— Exercise instructions —
Needed from the data below: every line from the one with "t, execShadowMismatch x1" up to and including the one with "shadowDelay_keeps | apply injResult_keeps)", repeated exactly and with nothing else.

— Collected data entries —
= Beginning of Section =

-- ==== Sys2Proof/Laws/FrameReliability.lean ====
section
/-!
SUPPORT. What each operation of Machine/Reliability.lean, Machine/Boot.lean, Machine/Control.lean can touch: one lemma an operation,
that composes with the lemmas of its callers.
-/
namespace Sys2Proof.Machine

set_option linter.unusedTactic false
set_option linter.unreachableTactic false

/-! ### Machine/Reliability.lean -/

theorem setShadow_keeps {w : List Part} {s₀ : State} {s} {x2} {x} (m_rel : Part.rel ∈ w) (h : Keeps w s₀ s) :
    Keeps w s₀ (setShadow s x2 x) := by
  unfold setShadow
  repeat' first
    | intro _
    | with_reducible assumption
    | with_reducible (first | apply Keeps.ite)
    | with_reducible (first | fail_if_no_progress apply Keeps.rel m_rel)
    | split
    | dsimp only

theorem countCheck_keeps {w : List Part} {s₀ : State} {s} {x2} (m_regs : Part.regs ∈ w) (h : Keeps w s₀ s) :
    Keeps w s₀ (countCheck s x2) := by
  unfold countCheck
  repeat' first
    | intro _
    | with_reducible assumption
    | with_reducible (first | apply Keeps.ite | apply bump_keeps)
    | split
    | dsimp only

theorem shadowSeed_keeps {w : List Part} {s₀ : State} {s} {x2} (m_rel : Part.rel ∈ w) (h : Keeps w s₀ s) :
    Keeps w s₀ (shadowSeed s x2) := by
  unfold shadowSeed
  repeat' first
    | intro _
    | with_reducible assumption
    | with_reducible (first | apply Keeps.ite | apply setShadow_keeps)
    | split
    | dsimp only

theorem execShadowWindow_keeps {w : List Part} {s₀ : State} {x1} {n} {s} (m_regs : Part.regs ∈ w) (m_rel : Part.rel ∈ w) (h : Keeps w s₀ s) :
    ∃ t, execShadowWindow x1 n s = .next t ∧ Keeps w s₀ t := by
  refine ⟨_, rfl, ?_⟩
  repeat' first
    | intro _
    | with_reducible assumption
    | with_reducible (first | apply Keeps.ite | apply setShadow_keeps | apply countCheck_keeps)
    | split
    | dsimp only

theorem shadowDelay_keeps {w : List Part} {s₀ : State} {s} {x} (m_red : Part.red ∈ w) (m_sch : Part.sch ∈ w) (h : Keeps w s₀ s) :
    Keeps w s₀ (shadowDelay s x) := by
  unfold shadowDelay
  repeat' first
    | intro _
    | with_reducible assumption
    | with_reducible (first | apply Keeps.ite | apply Keeps.foldl | apply Keeps.foldl_fst | apply Keeps.foldl_snd | apply setRed_keeps)
    | with_reducible (first | fail_if_no_progress apply Keeps.sch m_sch)
    | split
    | dsimp only

theorem injResult_keeps {w : List Part} {s₀ : State} {s} {x2} {k} {first} (m_regs : Part.regs ∈ w) (m_rel : Part.rel ∈ w) (h : Keeps w s₀ s) :
    Keeps w s₀ (injResult s x2 k first).2 := by
  unfold injResult
  repeat' first
    | intro _
    | with_reducible assumption
    | with_reducible (first | apply Keeps.ite_snd | apply Keeps.ite | apply injFire_keeps)
    | with_reducible (first | fail_if_no_progress apply Keeps.rel m_rel)
    | split
    | dsimp only

theorem execShadowMismatch_keeps {w : List Part} {s₀ : State} {x1} {c} {x3} {a} {b} {first} {spare} {s} (m_red : Part.red ∈ w) (m_regs : Part.regs ∈ w) (m_rel : Part.rel ∈ w) (m_sch : Part.sch ∈ w) (h : Keeps w s₀ s) :
    ∃ t, execShadowMismatch x1 c x3 a b first spare s = .next t ∧ Keeps w s₀ t := by
  refine ⟨_, rfl, ?_⟩
  repeat' first
    | intro _
    | with_reducible assumption
    | with_reducible (first | apply Keeps.ite | apply Keeps.foldl | apply Keeps.foldl_fst | apply Keeps.foldl_snd | apply wrReg_keeps | apply setShadow_keeps | apply countCheck_keeps | apply shadowDelay_keeps | apply injResult_keeps)
    | refine Keeps.of_snd (by with_reducible assumption) ?_
    | split
    | dsimp only

theorem ruRetire_keeps {w : List Part} {s₀ : State} {s} {x2} {k} (m_regs : Part.regs ∈ w) (h : Keeps w s₀ s) :
    Keeps w s₀ (ruRetire s x2 k) := by
  unfold ruRetire
  repeat' first
    | intro _
    | with_reducible assumption
    | with_reducible (first | apply Keeps.ite | apply setFld_keeps)
    | split
    | dsimp only

theorem execShadowRecomputeDone_keeps {w : List Part} {s₀ : State} {x1} {x2} {spare} {voter} {s} (m_dyn : Part.dyn ∈ w) (m_free : Part.free ∈ w) (m_host : Part.host ∈ w) (m_lane : Part.lane ∈ w) (m_log : Part.log ∈ w) (m_obs : Part.obs ∈ w) (m_red : Part.red ∈ w) (m_regs : Part.regs ∈ w) (m_rel : Part.rel ∈ w) (m_rpt : Part.rpt ∈ w) (h : Keeps w s₀ s) :
    ∃ t, execShadowRecomputeDone x1 x2 spare voter s = .next t ∧ Keeps w s₀ t := by
  refine ⟨_, rfl, ?_⟩
  repeat' first
    | intro _
    | with_reducible assumption
    | with_reducible (first | apply Keeps.ite | apply bumpSat_keeps | apply histEvent_keeps | apply report_keeps | apply logKept_keeps | apply ctxFail_keeps | apply setShadow_keeps | apply ruRetire_keeps)
    | refine Keeps.of_fst (by with_reducible assumption) ?_
    | split
    | dsimp only

theorem eccCount_keeps {w : List Part} {s₀ : State} {s} {b} {f} (m_regs : Part.regs ∈ w) (h : Keeps w s₀ s) :
    Keeps w s₀ (eccCount s b f) := by
  unfold eccCount
  repeat' first
    | intro _
    | with_reducible assumption
    | with_reducible (first | apply Keeps.ite | apply bump_keeps)
    | split
    | dsimp only

theorem bufHit_keeps {w : List Part} {s₀ : State} {s} {b} {tenant} (m_log : Part.log ∈ w) (m_regs : Part.regs ∈ w) (m_rel : Part.rel ∈ w) (h : Keeps w s₀ s) :
    Keeps w s₀ (bufHit s b tenant) := by
  unfold bufHit
  repeat' first
    | intro _
    | with_reducible assumption
    | with_reducible (first | apply Keeps.ite | apply log_keeps | apply eccCount_keeps)
    | split
    | dsimp only

theorem cfgHit_keeps {w : List Part} {s₀ : State} {s} {b} {tenant} (m_log : Part.log ∈ w) (m_regs : Part.regs ∈ w) (m_rel : Part.rel ∈ w) (h : Keeps w s₀ s) :
    Keeps w s₀ (cfgHit s b tenant) := by
  unfold cfgHit
  repeat' first
    | intro _
    | with_reducible assumption
    | with_reducible (first | apply Keeps.ite | apply log_keeps | apply eccCount_keeps)
    | split
    | dsimp only

theorem ctrPoison_keeps {w : List Part} {s₀ : State} {s} {off} (m_regs : Part.regs ∈ w) (h : Keeps w s₀ s) :
    Keeps w s₀ (ctrPoison s off) := by
  unfold ctrPoison
  repeat' first
    | intro _
    | with_reducible assumption
    | with_reducible (first | apply Keeps.ite | apply ctrApply_keeps)
    | split
    | dsimp only

theorem trigPoison_keeps {w : List Part} {s₀ : State} {s} {b} {e} (m_regs : Part.regs ∈ w) (m_trig : Part.trig ∈ w) (h : Keeps w s₀ s) :
    Keeps w s₀ (trigPoison s b e) := by
  unfold trigPoison
  repeat' first
    | intro _
    | with_reducible assumption
    | with_reducible (first | apply Keeps.ite | apply disarm_keeps | apply ctrPoison_keeps)
    | with_reducible (first | fail_if_no_progress apply Keeps.trig m_trig)
    | split
    | dsimp only

theorem groupPoison_keeps {w : List Part} {s₀ : State} {s} {i} (m_regs : Part.regs ∈ w) (h : Keeps w s₀ s) :
    Keeps w s₀ (groupPoison s i) := by
  unfold groupPoison
  repeat' first
    | intro _
    | with_reducible assumption
    | with_reducible (first | apply Keeps.ite | apply Keeps.foldl | apply Keeps.foldl_fst | apply Keeps.foldl_snd | apply setGrpPsn_keeps)
    | split
    | dsimp only

theorem schLost_keeps {w : List Part} {s₀ : State} {s} {b} {x3} (m_host : Part.host ∈ w) (m_log : Part.log ∈ w) (m_regs : Part.regs ∈ w) (m_rel : Part.rel ∈ w) (m_rpt : Part.rpt ∈ w) (m_sch : Part.sch ∈ w) (h : Keeps w s₀ s) :
    Keeps w s₀ (schLost s b x3) := by
  unfold schLost
  repeat' first
    | intro _
    | with_reducible assumption
    | with_reducible (first | apply Keeps.ite | apply log_keeps | apply schStop_keeps | apply eccCount_keeps)
    | split
    | dsimp only

theorem scrubInj_keeps {w : List Part} {s₀ : State} {s} {b} {n} (m_regs : Part.regs ∈ w) (m_rel : Part.rel ∈ w) (h : Keeps w s₀ s) :
    Keeps w s₀ (scrubInj s b n) := by
  unfold scrubInj
  repeat' first
    | intro _
    | with_reducible assumption
    | with_reducible (first | apply Keeps.ite | apply injFire_keeps)
    | split
    | dsimp only

theorem sluLost_keeps {w : List Part} {s₀ : State} {s} {x2} {o} (m_coll : Part.coll ∈ w) (m_dyn : Part.dyn ∈ w) (m_host : Part.host ∈ w) (m_log : Part.log ∈ w) (m_regs : Part.regs ∈ w) (m_rel : Part.rel ∈ w) (m_rte : Part.rte ∈ w) (m_slu : Part.slu ∈ w) (h : Keeps w s₀ s) :
    Keeps w s₀ (sluLost s x2 o) := by
  unfold sluLost
  repeat' first
    | intro _
    | with_reducible assumption
    | with_reducible (first | apply Keeps.ite | apply abortCmd_keeps)
    | split
    | dsimp only

theorem scrubReset_keeps {w : List Part} {s₀ : State} {s} {off} (m_regs : Part.regs ∈ w) (m_rel : Part.rel ∈ w) (h : Keeps w s₀ s) :
    Keeps w s₀ (scrubReset s off) := by
  unfold scrubReset
  repeat' first
    | intro _
    | with_reducible assumption
    | with_reducible (first | apply Keeps.ite | apply setFld_keeps | apply resetReg_keeps)
    | with_reducible (first | fail_if_no_progress apply Keeps.rel m_rel)
    | split
    | dsimp only

theorem wordHit_keeps {w : List Part} {s₀ : State} {s} {x2} (m_dyn : Part.dyn ∈ w) (m_host : Part.host ∈ w) (m_log : Part.log ∈ w) (m_mbx : Part.mbx ∈ w) (m_regs : Part.regs ∈ w) (m_rel : Part.rel ∈ w) (m_rpt : Part.rpt ∈ w) (m_sch : Part.sch ∈ w) (h : Keeps w s₀ s) :
    Keeps w s₀ (wordHit s x2) := by
  unfold wordHit
  repeat' first
    | intro _
    | with_reducible assumption
    | with_reducible (first | apply Keeps.ite | apply linkErr_keeps | apply fmpBite_keeps)
    | with_reducible (first | fail_if_no_progress apply Keeps.dyn m_dyn | fail_if_no_progress apply Keeps.log m_log | fail_if_no_progress apply Keeps.sch m_sch)
    | split
    | dsimp only

theorem scrubHit_keeps {w : List Part} {s₀ : State} {s} {x2} (m_coll : Part.coll ∈ w) (m_dyn : Part.dyn ∈ w) (m_free : Part.free ∈ w) (m_host : Part.host ∈ w) (m_lane : Part.lane ∈ w) (m_log : Part.log ∈ w) (m_mbx : Part.mbx ∈ w) (m_obs : Part.obs ∈ w) (m_red : Part.red ∈ w) (m_regs : Part.regs ∈ w) (m_rel : Part.rel ∈ w) (m_rpt : Part.rpt ∈ w) (m_rte : Part.rte ∈ w) (m_sch : Part.sch ∈ w) (m_sec : Part.sec ∈ w) (m_slu : Part.slu ∈ w) (m_trig : Part.trig ∈ w) (h : Keeps w s₀ s) :
    Keeps w s₀ (scrubHit s x2) := by
  unfold scrubHit
  repeat' first
    | intro _
    | with_reducible assumption
    | with_reducible (first | apply Keeps.ite | apply Keeps.foldl | apply Keeps.foldl_fst | apply Keeps.foldl_snd | apply setFld_keeps | apply log_keeps | apply setLane_keeps | apply setRed_keeps | apply ctxFail_keeps | apply setChState_keeps | apply setQp_keeps | apply setPort_keeps | apply qpLost_keeps | apply mrDrop_keeps | apply resetReg_keeps | apply eccCount_keeps | apply bufHit_keeps | apply cfgHit_keeps | apply ctrPoison_keeps | apply trigPoison_keeps | apply groupPoison_keeps | apply schLost_keeps | apply scrubInj_keeps | apply sluLost_keeps | apply scrubReset_keeps | apply wordHit_keeps)
    | with_reducible (first | fail_if_no_progress apply Keeps.dyn m_dyn | fail_if_no_progress apply Keeps.lane m_lane | fail_if_no_progress apply Keeps.sch m_sch | fail_if_no_progress apply Keeps.sec m_sec)
    | split
    | dsimp only

theorem execConfigScrub_keeps {w : List Part} {s₀ : State} {x1} {s} (m_coll : Part.coll ∈ w) (m_dyn : Part.dyn ∈ w) (m_free : Part.free ∈ w) (m_host : Part.host ∈ w) (m_lane : Part.lane ∈ w) (m_log : Part.log ∈ w) (m_mbx : Part.mbx ∈ w) (m_obs : Part.obs ∈ w) (m_red : Part.red ∈ w) (m_regs : Part.regs ∈ w) (m_rel : Part.rel ∈ w) (m_rpt : Part.rpt ∈ w) (m_rte : Part.rte ∈ w) (m_sch : Part.sch ∈ w) (m_sec : Part.sec ∈ w) (m_slu : Part.slu ∈ w) (m_trig : Part.trig ∈ w) (h : Keeps w s₀ s) :
    ∃ t, execConfigScrub x1 s = .next t ∧ Keeps w s₀ t := by
  refine ⟨_, rfl, ?_⟩
  repeat' first
    | intro _
    | with_reducible assumption
    | with_reducible (first | apply Keeps.ite | apply scrubHit_keeps)
    | split
    | dsimp only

= End of Section =

— Response below —
    ∃ t, execShadowMismatch x1 c x3 a b first spare s = .next t ∧ Keeps w s₀ t := by
  refine ⟨_, rfl, ?_⟩
  repeat' first
    | intro _
    | with_reducible assumption
    | with_reducible (first | apply Keeps.ite | apply Keeps.foldl | apply Keeps.foldl_fst | apply Keeps.foldl_snd | apply wrReg_keeps | apply setShadow_keeps | apply countCheck_keeps | apply shadowDelay_keeps | apply injResult_keeps)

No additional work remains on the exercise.